As we reported previously, the U.S. Department of the Interior (Department) issued a letter on August 6, indicating it had declined to take action regarding Florida’s state-tribal gaming compact (the Compact) within the 45-day window prescribed under the Indian Gaming Regulatory Act (IGRA). As a result, the Compact is “considered to have been approved” by operation of law. On August 16, two Florida-based gaming operators filed a lawsuit seeking to vacate the Department’s decision. If the Department can overcome this legal challenge, its August 6 decision will likely inspire tribal-state gaming expansion in other states.
THE DEPARTMENT’S DECISION
In the August 6 letter, the Department asserts that the Seminole Tribe’s (Tribe) “hub and spoke” sports betting model (whereby servers located on tribal land act as the “hub” for bets placed throughout the state) does not violate the provision in the IGRA that limits gaming to tribal lands because it is explicitly authorized under both the Compact and state law. In reaching this conclusion, the Department points out that the IGRA expressly provides that a tribe and state government shall negotiate the parameters for tribal gaming. The Department notes further that “[w]hen developing IGRA’s framework for tribal-state compacts, Congress stressed the importance of tribes and states engaging in dialogue over how best to achieve tribal gaming’s ‘mutual benefits.” The Department also stresses that the IGRA “should not be an impediment to tribes that seek to modernize their gaming offerings” and asserts the Compact’s mobile betting terms align with the policy goals of IGRA to “promote tribal economic development while ensuring regulatory control of Indian gaming.”

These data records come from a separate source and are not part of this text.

-- ==== Sys2Proof/Safety.lean ====
section
/-! DEFINITION. The terms that claims about the machine use: the invariant of every run, the program each command runs, a
whole command evaluated at once, the session's transition table, and where a fresh or running command stands. -/

namespace Sys2Proof.Machine

/-! ## Where a command stands -/

/-- The engine is idle (10_state.md R35). -/
def Idle (s : State) : Prop := s.engine.busy = false

/-- A command has been accepted and has made no block step yet. -/
def Fresh (s : State) : Prop := s.engine.busy = true ∧ s.engine.replies = []

/-- A command is running and has these replies so far. -/
def At (s : State) (replies : List Reply) : Prop := s.engine.busy = true ∧ s.engine.replies = replies

/-- The block has the next turn: nothing is pending at the host and the block is out of reset. -/
def BlockAlone (s : State) : Prop := s.env.host = [] ∧ s.port.rstN = true

/-- The program of each command (the family files' definitions). -/
def progOf (i : Instr) (s : State) : Prog :=
  match i with
  | .nop => nopProg s
  | .wreg => wregProg s
  | .rreg => rregProg s
  | .rburst => rburstProg s
  | .wburst => wburstProg s
  | .strobe => strobeProg s
  | .reset => resetProg s
  | .probe => probeProg s
  | .configure => configureProg s
  | .enterRx => enterRxProg s
  | .init => initProg s
  | .diag => diagProg s
  | .rssiDbm => rssiDbmProg s
  | .freqWord => freqWordProg s
  | .freqHz => freqHzProg s
  | .crc16 => crc16Prog s
  | .buildReq => buildReqProg s
  | .encode => encodeProg s
  | .decode => decodeProg s
  | .sentchk => sentchkProg s
  | .extract => extractProg s
  | .startRead => startReadProg s
  | .tick => tickProg s

/-- The command's own checks (the family files' definitions). -/
def checkOf (i : Instr) (s : State) : Option ErrCode :=
  match i with
  | .nop => noCheck s
  | .wreg => wregCheck s
  | .rreg => rregCheck s
  | .rburst => rburstCheck s
  | .wburst => wburstCheck s
  | .strobe => strobeCheck s
  | .reset => noCheck s
  | .probe => noCheck s
  | .configure => noCheck s
  | .enterRx => noCheck s
  | .init => noCheck s
  | .diag => noCheck s
  | .rssiDbm => rssiDbmCheck s
  | .freqWord => noCheck s
  | .freqHz => freqHzCheck s
  | .crc16 => crc16Check s
  | .buildReq => noCheck s
  | .encode => encodeCheck s
  | .decode => decodeCheck s
  | .sentchk => sentchkCheck s
  | .extract => extractCheck s
  | .startRead => startReadCheck s
  | .tick => noCheck s

/-- A program evaluated in one go, with no step of another agent between its transactions. -/
def Prog.evalAll : Prog → State → Host.Outcome State Fault Refusal
  | .done fx, s => .next (fx s).complete
  | .stop f, _ => .fault f
  | .bus out k, s => (k (s.busTxn out).1).evalAll (s.busTxn out).2
  | .clock k, s => (k s.env.readClock.1).evalAll { s with env := s.env.readClock.2 }
  | .level k, s => (k s.env.drawLevel.1).evalAll { s with env := s.env.drawLevel.2 }
  | .csr f k, s => (k (f s.csr)).evalAll s
  | .again n, s => .next (s.keepReplies n)

/-- The CSRs and the engine of a command that has completed and left the CSRs `c`: `DONE` set and the engine idle, with
every other field of `s` (60_exceptions.md R153; the engine's latches stay, log 14). -/
def State.completeWith (s : State) (c : Csrs) : State :=
  { s with csr := { c with status := { c.status with done := true } }
           engine := { s.engine with busy := false, replies := [] } }

/-- A block step that makes one transaction and leaves the command running: the answer is remembered (log 3). -/
def State.exchange (s : State) (out : List Byte) : State := (s.busTxn out).2.record (.bytes (s.busTxn out).1)

/-- The second byte that a transaction would get back: the value of a single read (40_bus_access.md R75). -/
def State.answer (s : State) (out : List Byte) : Byte := (s.busTxn out).1.getD 1 0

/-- The state after a transaction, the answer aside. -/
def State.after (s : State) (out : List Byte) : State := (s.busTxn out).2

/-- Some transactions made one after the other; the answers are not used. -/
def busTxns (s : State) (outs : List (List Byte)) : State := outs.foldl (fun t out => (t.busTxn out).2) s

/-- Replies that are all answers of bus transactions, whatever the answers. -/
def AllBytes (rs : List Reply) : Prop := ∀ r ∈ rs, ∃ bs, r = .bytes bs

/-- The six replies of one failed identity attempt and the reset after it: two reads whose bytes are no valid
identity, then the four transactions of `ResetSeq()` (41_rf_lifecycle.md R82, R83). -/
def FailedAttempt (rs : List Reply) : Prop :=
  ∃ x0 y0 x1 y1 r0 r1 r2 r3, badIdentity y0 y1 = true ∧
    rs = [.bytes [x0, y0], .bytes [x1, y1], .bytes r0, .bytes r1, .bytes r2, .bytes r3]

/-- `n` failed identity attempts in a row. -/
def FailedAttempts : Nat → List Reply → Prop
  | 0, rs => rs = []
  | n + 1, rs => ∃ a b, FailedAttempt a ∧ FailedAttempts n b ∧ rs = a ++ b

/-- The transactions of `ApplySeq` (40_bus_access.md R75). -/
def seqTxns (p : Params) (l : List (ChipAddr × Byte)) : List (List Byte) := l.map fun e => singleWrite p e.1 e.2

/-- The transactions of `ResetSeq()` (41_rf_lifecycle.md R82). -/
def resetTxns (p : Params) : List (List Byte) :=
  [[], strobeTxn p .reset, strobeTxn p .flushRx, strobeTxn p .flushTx]

/-- The transactions of `Configure(hz)` with the frequency word `w` (41_rf_lifecycle.md R89). -/
def configureTxns (p : Params) (w : BitVec 24) : List (List Byte) :=
  seqTxns p p.cfgTable ++
    [singleWrite p p.freqAddrTop (w.extractLsb' 16 8), singleWrite p p.freqAddrMid (w.extractLsb' 8 8),
     singleWrite p p.freqAddrLow (w.extractLsb' 0 8), singleWrite p p.paAddr p.paMin]

/-- `m'` is `m` with the bytes `bs` stored from address `a` on, and every other byte as before. -/
def Stored (m m' : Memory) (a : Nat) (bs : List Byte) : Prop :=
  (∀ i, i < bs.length → m'.read (a + i) = bs[i]?) ∧
  ∀ x, (x < a ∨ a + bs.length ≤ x) → m'.read x = m.read x

/-! ## A tick -/

/-- A `TICK` has been accepted and has made no block step yet, the session is in the state `st`, and nothing is pending
at the host. -/
def Ticking (st : SessState) (s : State) : Prop :=
  BlockAlone s ∧ Fresh s ∧ s.engine.opc = opcodeOf .tick ∧ s.sess.state = st

/-- Some number of steps leads from `s` to `t`. -/
def RunsTo (s t : State) : Prop := ∃ n, Host.Core.run Sys2Proof.core n s = .next t

/-- The reading that the tick takes (45_read_sequencer.md R129). -/
def State.tickNow (s : State) : Word := s.env.readClock.1

/-- The state once the tick has taken its reading. -/
def State.ticked (s : State) : State := { s with env := s.env.readClock.2 }

/-- The end of a tick: the session is `x`, `RESULT0` its state, `RESULT1` whether a transition was made, and the command
has completed (45_read_sequencer.md R129, 60_exceptions.md R153). -/
def State.tickEnd (s : State) (x : Session) (moved : Bool) : State :=
  State.completeWith { s with sess := x }
    { s.csr with result0 := (sessNumber x.state).setWidth 32, result1 := if moved then 1 else 0 }

/-! ## The invariant of every run -/

/-- What a session keeps: while the request is sent, all 39 bytes are in TXB and at most 39 count as sent
(45_read_sequencer.md R135, R136); while the reply is received, no more than the target has come, and what has come is in
RAWB (R141, R143, R144). -/
def SessionInv (s : State) : Prop :=
  (s.sess.state = .streamRequest →
    s.sess.reqLen = 39 ∧ s.sess.sent.toNat ≤ 39 ∧ ∀ i, i < 39 → (s.mem.read (0x1000 + i)).isSome = true) ∧
  (s.sess.state = .dataWaitSync2 → s.sess.recv = 0) ∧
  (s.sess.state = .dataFetch2 ∨ s.sess.state = .decode →
    s.sess.recv.toNat ≤ s.sess.target.toNat ∧
      ∀ i, i < s.sess.recv.toNat → (s.mem.read (0x2000 + i)).isSome = true)

/-- What every run keeps: the buffers are in canonical form; `IEN` holds nothing outside its six bits; an idle engine
has no progress; a running command is one of the opcode map, and during a session one of the five that a session admits
(60_exceptions.md R152); the session keeps `SessionInv`; a block held in reset is in its reset state
(70_reset_and_hazards.md R170). -/
def Inv (s : State) : Prop :=
  s.mem.wf ∧
  s.csr.ien &&& ~~~ienMask = 0 ∧
  (s.engine.busy = false → s.engine.replies = []) ∧
  (s.engine.busy = true →
    ∃ i, s.engine.opc = opcodeOf i ∧ (s.sess.state ≠ .idle → allowedInSession i = true)) ∧
  SessionInv s ∧
  (s.port.rstN = false → s.csr = .reset ∧ s.engine = .reset ∧ s.sess = .reset ∧ s.mem = [])

/-! ## The session's transition table -/

/-- The transitions of 45_read_sequencer.md R131, with the failure code a transition to Fail records. -/
def sessionEdge (a b : SessState) (code : FailCode) : Bool :=
  match a, b with
  | .idle, .startPreamble => true
  | .startPreamble, .streamPreamble => true
  | .streamPreamble, .guardBeforeReq => true
  | .guardBeforeReq, .startRequest => true
  | .startRequest, .streamRequest => true
  | .streamRequest, .waitTxFinish => true
  | .streamRequest, .fail => code == .txStreamTimeout
  | .waitTxFinish, .dataSetupStage1 => true
  | .waitTxFinish, .fail => code == .txDrainTimeout
  | .dataSetupStage1, .dataWaitSync1 => true
  | .dataWaitSync1, .dataFetch1 => true
  | .dataFetch1, .dataSetupStage2 => true
  | .dataSetupStage2, .dataWaitSync2 => true
  | .dataWaitSync2, .dataFetch2 => true
  | .dataWaitSync2, .fail => code == .sync2Timeout
  | .dataFetch2, .decode => true
  | .dataFetch2, .fail => code == .noSentinel || code == .fetch2Timeout
  | .decode, .publish => true
  | .decode, .fail => code == .shortFrame || code == .implausible
  | .publish, .idle => true
  | .fail, .idle => true
  | _, _ => false

/-! ## The register map -/

/-- The control and status registers and their offsets, as the table of 10_state.md R18 lists them. -/
def csrMap : List (Nat × Csr) :=
  [(0x000, .cmd), (0x004, .arg0), (0x008, .arg1), (0x00C, .arg2), (0x010, .arg3), (0x014, .status), (0x018, .result0),
   (0x01C, .result1), (0x020, .ien), (0x024, .blkid), (0x028, .now), (0x030, .meterId), (0x034, .freq), (0x038, .tAck),
   (0x03C, .tData), (0x040, .tPreamble), (0x044, .tPace), (0x048, .tGuard), (0x04C, .tTxStream), (0x050, .tTxDrain),
   (0x054, .frameSize), (0x058, .freqWordCur), (0x060, .seq), (0x064, .seqT0), (0x068, .seqTx), (0x06C, .seqRx),
   (0x070, .seqPre), (0x074, .seqTPace), (0x080, .rdLiters), (0x084, .rdFields), (0x088, .rdLink), (0x08C, .rdValid),
   (0x090, .learnWin)]

/-! ## What a captured stream says

The decoder's rules without its counters: the runs of the samples, the logical bits they stand for, and where in those
bits the bytes begin. -/

/-- The samples of `src` in scanning order, most significant bit of each byte first (44_decoder.md R112). -/
def sampleAt (src : List Byte) (i : Nat) : Bool := (src.getD (i / 8) 0).getLsbD (7 - i % 8)

/-- `runs` are the runs of the samples `xs`: lengths and levels of the maximal sequences of one level
(44_decoder.md R112). -/
def RunsOf (xs : List Bool) (runs : List (Nat × Bool)) : Prop :=
  runs.flatMap (fun r => List.replicate r.1 r.2) = xs ∧ (∀ r ∈ runs, 0 < r.1) ∧
  ∀ i a b, runs[i]? = some a → runs[i + 1]? = some b → a.2 ≠ b.2

/-- The logical bits of some runs after the remainder `rem`: each length with the remainder is divided by 4 to the
nearest, ties up, and the new remainder is carried on (44_decoder.md R114). -/
def quantised : Int → List (Nat × Bool) → List Bool
  | _, [] => []
  | rem, (c, lvl) :: rest =>
    let k := (c + rem + 2) / 4
    List.replicate k.toNat lvl ++ quantised (c + rem - 4 * k) rest

/-- `starts` are the places in the logical bits where a byte begins, in order. The first byte begins with the first bit;
a byte is followed by a set stop bit at its tenth place, and the next byte begins with the first clear bit after that.
With `stopped` the last byte's tenth place is clear; without, no byte begins after the last one
(44_decoder.md R115 to R118). -/
def ByteStarts (bits : List Bool) (starts : List Nat) (stopped : Bool) : Prop :=
  starts[0]? = some 0 ∧
  (∀ j f g, starts[j]? = some f → starts[j + 1]? = some g →
    f + 10 ≤ g ∧ bits[f + 9]? = some true ∧ bits[g]? = some false ∧
    ∀ i, f + 10 ≤ i → i < g → bits[i]? = some true) ∧
  ∀ f, starts.getLast? = some f →
    if stopped then bits[f + 9]? = some false
    else ∀ i, f + 9 ≤ i → bits[i]? ≠ some false

/-- The byte that begins at place `f`: its data bits are the next eight, least significant first; where the bits end
before that, those that came stand at the top and the rest is 0 (44_decoder.md R115, R120). -/
def byteFrom (bits : List Bool) (f : Nat) (b : Byte) : Prop :=
  let n := min 8 (bits.length - (f + 1))
  ∀ t, t < 8 → b.getLsbD t = if 8 - n ≤ t then bits.getD (f + 1 + (t - (8 - n))) false else false

end Sys2Proof.Machine
end

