-- ==== Sys2Proof/Laws/State.lean ====
section
/-! SUPPORT. What each named update of the state leaves in each field: one lemma for each field and update, true by
definition, so that no later proof unfolds a record update. -/

namespace Sys2Proof.Machine

/-! ### `State.setResult0` -/

@[simp] theorem State.setResult0_params (s : State) (w : Word) : (s.setResult0 w).params = s.params := rfl
@[simp] theorem State.setResult0_csr (s : State) (w : Word) : (s.setResult0 w).csr = { s.csr with result0 := w } := rfl
@[simp] theorem State.setResult0_engine (s : State) (w : Word) : (s.setResult0 w).engine = s.engine := rfl
@[simp] theorem State.setResult0_sess (s : State) (w : Word) : (s.setResult0 w).sess = s.sess := rfl
@[simp] theorem State.setResult0_mem (s : State) (w : Word) : (s.setResult0 w).mem = s.mem := rfl
@[simp] theorem State.setResult0_port (s : State) (w : Word) : (s.setResult0 w).port = s.port := rfl
@[simp] theorem State.setResult0_env (s : State) (w : Word) : (s.setResult0 w).env = s.env := rfl

/-! ### `State.setResult1` -/

@[simp] theorem State.setResult1_params (s : State) (w : Word) : (s.setResult1 w).params = s.params := rfl
@[simp] theorem State.setResult1_csr (s : State) (w : Word) : (s.setResult1 w).csr = { s.csr with result1 := w } := rfl
@[simp] theorem State.setResult1_engine (s : State) (w : Word) : (s.setResult1 w).engine = s.engine := rfl
@[simp] theorem State.setResult1_sess (s : State) (w : Word) : (s.setResult1 w).sess = s.sess := rfl
@[simp] theorem State.setResult1_mem (s : State) (w : Word) : (s.setResult1 w).mem = s.mem := rfl
@[simp] theorem State.setResult1_port (s : State) (w : Word) : (s.setResult1 w).port = s.port := rfl
@[simp] theorem State.setResult1_env (s : State) (w : Word) : (s.setResult1 w).env = s.env := rfl

/-! ### `State.mapStatus` -/

@[simp] theorem State.mapStatus_params (s : State) (f : Status → Status) : (s.mapStatus f).params = s.params := rfl
@[simp] theorem State.mapStatus_csr (s : State) (f : Status → Status) : (s.mapStatus f).csr = { s.csr with status := f s.csr.status } := rfl
@[simp] theorem State.mapStatus_engine (s : State) (f : Status → Status) : (s.mapStatus f).engine = s.engine := rfl
@[simp] theorem State.mapStatus_sess (s : State) (f : Status → Status) : (s.mapStatus f).sess = s.sess := rfl
@[simp] theorem State.mapStatus_mem (s : State) (f : Status → Status) : (s.mapStatus f).mem = s.mem := rfl
@[simp] theorem State.mapStatus_port (s : State) (f : Status → Status) : (s.mapStatus f).port = s.port := rfl
@[simp] theorem State.mapStatus_env (s : State) (f : Status → Status) : (s.mapStatus f).env = s.env := rfl

/-! ### `State.setConf` -/

@[simp] theorem State.setConf_params (s : State) (b : Bool) : (s.setConf b).params = s.params := rfl
@[simp] theorem State.setConf_csr (s : State) (b : Bool) : (s.setConf b).csr = { s.csr with status := { s.csr.status with conf := b } } := rfl
@[simp] theorem State.setConf_engine (s : State) (b : Bool) : (s.setConf b).engine = s.engine := rfl
@[simp] theorem State.setConf_sess (s : State) (b : Bool) : (s.setConf b).sess = s.sess := rfl
@[simp] theorem State.setConf_mem (s : State) (b : Bool) : (s.setConf b).mem = s.mem := rfl
@[simp] theorem State.setConf_port (s : State) (b : Bool) : (s.setConf b).port = s.port := rfl
@[simp] theorem State.setConf_env (s : State) (b : Bool) : (s.setConf b).env = s.env := rfl

/-! ### `State.setChip` -/

@[simp] theorem State.setChip_params (s : State) (b : Bool) : (s.setChip b).params = s.params := rfl
@[simp] theorem State.setChip_csr (s : State) (b : Bool) : (s.setChip b).csr = { s.csr with status := { s.csr.status with chip := b } } := rfl
@[simp] theorem State.setChip_engine (s : State) (b : Bool) : (s.setChip b).engine = s.engine := rfl
@[simp] theorem State.setChip_sess (s : State) (b : Bool) : (s.setChip b).sess = s.sess := rfl
@[simp] theorem State.setChip_mem (s : State) (b : Bool) : (s.setChip b).mem = s.mem := rfl
@[simp] theorem State.setChip_port (s : State) (b : Bool) : (s.setChip b).port = s.port := rfl
@[simp] theorem State.setChip_env (s : State) (b : Bool) : (s.setChip b).env = s.env := rfl

/-! ### `State.mapSess` -/

@[simp] theorem State.mapSess_params (s : State) (f : Session → Session) : (s.mapSess f).params = s.params := rfl
@[simp] theorem State.mapSess_csr (s : State) (f : Session → Session) : (s.mapSess f).csr = s.csr := rfl
@[simp] theorem State.mapSess_engine (s : State) (f : Session → Session) : (s.mapSess f).engine = s.engine := rfl
@[simp] theorem State.mapSess_sess (s : State) (f : Session → Session) : (s.mapSess f).sess = f s.sess := rfl
@[simp] theorem State.mapSess_mem (s : State) (f : Session → Session) : (s.mapSess f).mem = s.mem := rfl
@[simp] theorem State.mapSess_port (s : State) (f : Session → Session) : (s.mapSess f).port = s.port := rfl
@[simp] theorem State.mapSess_env (s : State) (f : Session → Session) : (s.mapSess f).env = s.env := rfl

/-! ### `State.mapReading` -/

@[simp] theorem State.mapReading_params (s : State) (f : Reading → Reading) : (s.mapReading f).params = s.params := rfl
@[simp] theorem State.mapReading_csr (s : State) (f : Reading → Reading) : (s.mapReading f).csr = { s.csr with reading := f s.csr.reading } := rfl
@[simp] theorem State.mapReading_engine (s : State) (f : Reading → Reading) : (s.mapReading f).engine = s.engine := rfl
@[simp] theorem State.mapReading_sess (s : State) (f : Reading → Reading) : (s.mapReading f).sess = s.sess := rfl
@[simp] theorem State.mapReading_mem (s : State) (f : Reading → Reading) : (s.mapReading f).mem = s.mem := rfl
@[simp] theorem State.mapReading_port (s : State) (f : Reading → Reading) : (s.mapReading f).port = s.port := rfl
@[simp] theorem State.mapReading_env (s : State) (f : Reading → Reading) : (s.mapReading f).env = s.env := rfl

/-! ### `State.respond` -/

@[simp] theorem State.respond_params (s : State) (d : Word) (e : Bool) : (s.respond d e).params = s.params := rfl
@[simp] theorem State.respond_csr (s : State) (d : Word) (e : Bool) : (s.respond d e).csr = s.csr := rfl
@[simp] theorem State.respond_engine (s : State) (d : Word) (e : Bool) : (s.respond d e).engine = s.engine := rfl
@[simp] theorem State.respond_sess (s : State) (d : Word) (e : Bool) : (s.respond d e).sess = s.sess := rfl
@[simp] theorem State.respond_mem (s : State) (d : Word) (e : Bool) : (s.respond d e).mem = s.mem := rfl
@[simp] theorem State.respond_port (s : State) (d : Word) (e : Bool) : (s.respond d e).port = { s.port with hrdata := d, herr := e } := rfl
@[simp] theorem State.respond_env (s : State) (d : Word) (e : Bool) : (s.respond d e).env = s.env := rfl

/-! ### `State.refuse` -/

@[simp] theorem State.refuse_params (s : State) (c : ErrCode) : (s.refuse c).params = s.params := rfl
@[simp] theorem State.refuse_csr (s : State) (c : ErrCode) : (s.refuse c).csr = { s.csr with status := { s.csr.status with done := true, err := true, errcode := c } } := rfl
@[simp] theorem State.refuse_engine (s : State) (c : ErrCode) : (s.refuse c).engine = s.engine := rfl
@[simp] theorem State.refuse_sess (s : State) (c : ErrCode) : (s.refuse c).sess = s.sess := rfl
@[simp] theorem State.refuse_mem (s : State) (c : ErrCode) : (s.refuse c).mem = s.mem := rfl
@[simp] theorem State.refuse_port (s : State) (c : ErrCode) : (s.refuse c).port = s.port := rfl
@[simp] theorem State.refuse_env (s : State) (c : ErrCode) : (s.refuse c).env = s.env := rfl

/-! ### `State.dropBusy` -/

@[simp] theorem State.dropBusy_params (s : State) : (s.dropBusy).params = s.params := rfl
@[simp] theorem State.dropBusy_csr (s : State) : (s.dropBusy).csr = { s.csr with status := { s.csr.status with err := true, errcode := .busy } } := rfl
@[simp] theorem State.dropBusy_engine (s : State) : (s.dropBusy).engine = s.engine := rfl
@[simp] theorem State.dropBusy_sess (s : State) : (s.dropBusy).sess = s.sess := rfl
@[simp] theorem State.dropBusy_mem (s : State) : (s.dropBusy).mem = s.mem := rfl
@[simp] theorem State.dropBusy_port (s : State) : (s.dropBusy).port = s.port := rfl
@[simp] theorem State.dropBusy_env (s : State) : (s.dropBusy).env = s.env := rfl

/-! ### `State.hostFault` -/

@[simp] theorem State.hostFault_params (s : State) : (s.hostFault).params = s.params := rfl
@[simp] theorem State.hostFault_csr (s : State) : (s.hostFault).csr = { s.csr with status := { s.csr.status with hflt := true } } := rfl
@[simp] theorem State.hostFault_engine (s : State) : (s.hostFault).engine = s.engine := rfl
@[simp] theorem State.hostFault_sess (s : State) : (s.hostFault).sess = s.sess := rfl
@[simp] theorem State.hostFault_mem (s : State) : (s.hostFault).mem = s.mem := rfl
@[simp] theorem State.hostFault_port (s : State) : (s.hostFault).port = { s.port with herr := true } := rfl
@[simp] theorem State.hostFault_env (s : State) : (s.hostFault).env = s.env := rfl

/-! ### `State.hostReadFault` -/

@[simp] theorem State.hostReadFault_params (s : State) : (s.hostReadFault).params = s.params := rfl
@[simp] theorem State.hostReadFault_csr (s : State) : (s.hostReadFault).csr = { s.csr with status := { s.csr.status with hflt := true } } := rfl
@[simp] theorem State.hostReadFault_engine (s : State) : (s.hostReadFault).engine = s.engine := rfl
@[simp] theorem State.hostReadFault_sess (s : State) : (s.hostReadFault).sess = s.sess := rfl
@[simp] theorem State.hostReadFault_mem (s : State) : (s.hostReadFault).mem = s.mem := rfl
@[simp] theorem State.hostReadFault_port (s : State) : (s.hostReadFault).port = { s.port with herr := true, hrdata := 0 } := rfl
@[simp] theorem State.hostReadFault_env (s : State) : (s.hostReadFault).env = s.env := rfl

/-! ### `State.goto` -/

@[simp] theorem State.goto_params (s : State) (n : SessState) (t : Word) : (s.goto n t).params = s.params := rfl
@[simp] theorem State.goto_csr (s : State) (n : SessState) (t : Word) : (s.goto n t).csr = s.csr := rfl
@[simp] theorem State.goto_engine (s : State) (n : SessState) (t : Word) : (s.goto n t).engine = s.engine := rfl
@[simp] theorem State.goto_sess (s : State) (n : SessState) (t : Word) : (s.goto n t).sess = { s.sess with state := n, t0 := t } := rfl
@[simp] theorem State.goto_mem (s : State) (n : SessState) (t : Word) : (s.goto n t).mem = s.mem := rfl
@[simp] theorem State.goto_port (s : State) (n : SessState) (t : Word) : (s.goto n t).port = s.port := rfl
@[simp] theorem State.goto_env (s : State) (n : SessState) (t : Word) : (s.goto n t).env = s.env := rfl

/-! ### `State.failSession` -/

@[simp] theorem State.failSession_params (s : State) (c : FailCode) (t : Word) : (s.failSession c t).params = s.params := rfl
@[simp] theorem State.failSession_csr (s : State) (c : FailCode) (t : Word) : (s.failSession c t).csr = s.csr := rfl
@[simp] theorem State.failSession_engine (s : State) (c : FailCode) (t : Word) : (s.failSession c t).engine = s.engine := rfl
@[simp] theorem State.failSession_sess (s : State) (c : FailCode) (t : Word) : (s.failSession c t).sess = { s.sess with failcode := c, state := .fail, t0 := t } := rfl
@[simp] theorem State.failSession_mem (s : State) (c : FailCode) (t : Word) : (s.failSession c t).mem = s.mem := rfl
@[simp] theorem State.failSession_port (s : State) (c : FailCode) (t : Word) : (s.failSession c t).port = s.port := rfl
@[simp] theorem State.failSession_env (s : State) (c : FailCode) (t : Word) : (s.failSession c t).env = s.env := rfl

/-! ### `State.record` -/

@[simp] theorem State.record_params (s : State) (r : Reply) : (s.record r).params = s.params := rfl
@[simp] theorem State.record_csr (s : State) (r : Reply) : (s.record r).csr = s.csr := rfl
@[simp] theorem State.record_engine (s : State) (r : Reply) : (s.record r).engine = { s.engine with replies := s.engine.replies ++ [r] } := rfl
@[simp] theorem State.record_sess (s : State) (r : Reply) : (s.record r).sess = s.sess := rfl
@[simp] theorem State.record_mem (s : State) (r : Reply) : (s.record r).mem = s.mem := rfl
@[simp] theorem State.record_port (s : State) (r : Reply) : (s.record r).port = s.port := rfl
@[simp] theorem State.record_env (s : State) (r : Reply) : (s.record r).env = s.env := rfl

/-! ### `State.keepReplies` -/

@[simp] theorem State.keepReplies_params (s : State) (n : Nat) : (s.keepReplies n).params = s.params := rfl
@[simp] theorem State.keepReplies_csr (s : State) (n : Nat) : (s.keepReplies n).csr = s.csr := rfl
@[simp] theorem State.keepReplies_engine (s : State) (n : Nat) : (s.keepReplies n).engine = { s.engine with replies := s.engine.replies.take n } := rfl
@[simp] theorem State.keepReplies_sess (s : State) (n : Nat) : (s.keepReplies n).sess = s.sess := rfl
@[simp] theorem State.keepReplies_mem (s : State) (n : Nat) : (s.keepReplies n).mem = s.mem := rfl
@[simp] theorem State.keepReplies_port (s : State) (n : Nat) : (s.keepReplies n).port = s.port := rfl
@[simp] theorem State.keepReplies_env (s : State) (n : Nat) : (s.keepReplies n).env = s.env := rfl

/-! ### `State.complete` -/

@[simp] theorem State.complete_params (s : State) : (s.complete).params = s.params := rfl
@[simp] theorem State.complete_csr (s : State) : (s.complete).csr = { s.csr with status := { s.csr.status with done := true } } := rfl
@[simp] theorem State.complete_engine (s : State) : (s.complete).engine = { s.engine with busy := false, replies := [] } := rfl
@[simp] theorem State.complete_sess (s : State) : (s.complete).sess = s.sess := rfl
@[simp] theorem State.complete_mem (s : State) : (s.complete).mem = s.mem := rfl
@[simp] theorem State.complete_port (s : State) : (s.complete).port = s.port := rfl
@[simp] theorem State.complete_env (s : State) : (s.complete).env = s.env := rfl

The Department’s decision sends a clear message to states interested in taking a similar route to legalizing online betting: as long as the proposed framework has been explicitly authorized under both a tribal-state compact and state law, the Department is unlikely to interfere. The Department’s refusal to “read restrictions into the IGRA that do not exist” signals an intent to take a more “hands-off” approach to tribal gaming expansion moving forward, giving state governments and federally-recognized tribes the space to decide how modern tribal gaming operations in their state should look.
PENDING LEGAL CHALLENGE
On August 16, two Florida-based gaming operators initiated a lawsuit seeking to vacate the Department’s decision. In the complaint, the operators allege three grounds for vacatur. They argue first that by approving the Compact’s “hub and spoke” betting model, the Department exceeded their authority under the IGRA, which only allows the Department to approve state-tribal gaming compacts “to the extent they concern ‘gaming on tribal lands.’” They assert that because the Compact “authorizes Internet gambling throughout the state of Florida,” it does not merely concern “gaming on tribal land.”
Next, the operators argue the Compact violates the Federal Wire Act and the Unlawful Internet Gambling Enforcement Act because it permits internet and bank wire transmissions relating to sports betting between the Tribe’s reservations and the rest of Florida, where sports betting is otherwise illegal.
Finally, the operators argue the Compact violates the Fifth Amendment’s guarantee of equal protection because it grants the Tribe a statewide monopoly over internet sports gambling throughout Florida “even as it remains a serious criminal offense for anyone else” to conduct sports betting operations.
We will monitor the progress of the pending lawsuit against the Department and provide further analysis of any significant developments.